Looking back at the last 2 years, how did DSM cope with the Covid-19 pandemic, i.e., supply chain issues, personnel, etc.?

“No doubt, the pandemic created new situations for us to face in the industry. I am personally very proud of how our organisation has come together and remained positive in such a globally turbulent and difficult time. We maintained a keen focus on our employee safety as well as doing what we could to ensure minimal disruption to our customers. We also had to find new ways to serve our customers without the face-to-face connections we used to have. As a business, we have done remarkably well over the last 2 years, which is a testament to the motivation and dedication of our employees across our offices, laboratories and production sites.”

What learnings could be implemented from that?

“Maintain safety first.

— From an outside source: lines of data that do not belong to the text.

/-- FREE_HEADER_WRITE_COMPLETE: a FREE header write completes, but for the last write of a cut (R143). -/
def opFreeHeaderWriteComplete (s : State) : State :=
  match s.store.grant with
  | some (.maint (.freeHeader seg why)) =>
    match why with
    | .cut id => if lastOfCut s id then s else completeFree seg why s
    | _ => completeFree seg why s
  | _ => s

/-- CUT_COMPLETE: the last FREE header write of a cut completes and the writer is told (R147). -/
def opCutComplete (s : State) : State :=
  match s.store.grant with
  | some (.maint (.freeHeader seg (.cut id))) => if lastOfCut s id then completeFree seg (.cut id) s else s
  | _ => s

/-! ### Copy and header rewrites (R147, R168) -/

/-- The mailbox's new flag is set when a recording closes into it (R180). -/
def setNewFlag (mailbox : Option Nat) (s : State) : State :=
  match mailbox with
  | some m => { s with mailboxes := s.mailboxes.modify m fun x => { x with isNew := true } }
  | none => s

/-- A message becomes CLOSED at the completion of its copy rewrite: MESSAGE, the unheard list, the mailbox flag. -/
def closeDone (id : Nat) (c : Closing) (s : State) : State :=
  match findEntry s id with
  | some e =>
    let s := removeWriter id (modEntry id (fun e => { e with
      state := .closed, writer := none, truncated := c.truncated, pages := c.pages }) s)
    let s := queueReport (.message id e.kind e.mailbox e.length c.reason) s
    let s := joinUnheard id s
    if e.kind = .voice then setNewFlag e.mailbox s else s
  | none => s

/-- The closing stream of a message whose copy rewrite has been asked for. -/
def closingOf (s : State) (id : Nat) : Option Closing :=
  ((findWriter s id).bind (·.closing)).filter (·.copyAsked)

/-- The memory with the copy of a message rewritten with its closed mark. -/
def rewriteCopy (mem : List Host.Cell) (e : Entry) : List Host.Cell :=
  match e.chain with
  | seg :: _ => Memory.writeBytes mem (segAddress seg 8) (copyBytes e true)
  | [] => mem

/-- COPY_REWRITE_COMPLETE: a directory copy rewrite completes (R147, R155, R141). -/
def opCopyRewriteComplete (s : State) : State :=
  match s.store.grant with
  | some (.maint (.copyRewrite id)) =>
    let s := freePort s
    match findEntry s id with
    | some e =>
      let s := modStore (fun t => { t with memory := rewriteCopy t.memory e }) s
      match closingOf s id with
      | some c => storeKick (closeDone id c s)
      | none => storeKick (scanEnd s)
    | none => storeKick (scanEnd s)
  | _ => s

/-- Bytes rewritten in the memory are rewritten too in the buffer that holds the same segment again. -/
def WStream.patched (w : WStream) (seq at_ : Nat) (bytes : List Byte) : WStream :=
  if w.seq = seq ∧ w.toReadBack = none then
    if w.handed.isSome then { w with handed := w.handed.map fun h => patchList h at_ bytes }
    else { w with filling := patchList w.filling at_ bytes }
  else w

At DSM, safety was and remains a top priority. If you have ever attended a DSM event or visited a DSM site, safety is at the top of the agenda. It’s literally the first point that’s addressed. So, it’s crucial to have safety in mind whether we’re talking about employees, customers, suppliers, research partners, or anyone we work with. What also became apparent is that supply chains matter a great deal. With our global production network, we work diligently to supply customers wherever they are located. In many places, there’s not a great deal of understanding about farming, and few people have a close connection to agriculture. The pandemic revealed that the people involved in producing and distributing food are essential to the economy and society. So, the work that we’re doing with our customers and other organisations across the value chain to improve livelihoods and the planet take on added importance. For me personally, having grown up on a farm and now having my own farm, it’s a positive sign and an indication that we’re doing something meaningful: helping to sustainably feed the planet.”

Circling back to the IPPE, what is the importance for in-person events for your company?

“Having been at IPPE I enjoyed the energy, connection and emotions with in-person events. However, our working environments have evolved to a hybrid approach. We aim to leverage the best of digital tools and offline interactions to serve our customers the way they want to be served. Digital tools have helped us communicate with our existing and potential customers, and we have continued to develop our award-winning online customer portal to enhance the quality of our service delivery. In-person sessions are great for understanding our customers, co-creating innovations, and providing robust face-to-face partnerships, including trials, knowledge exchange, and networking. We hope that circumstances will continue to allow us to step up this activity, where possible, while highly valuing the safety of clients, employees, suppliers, and stakeholders.”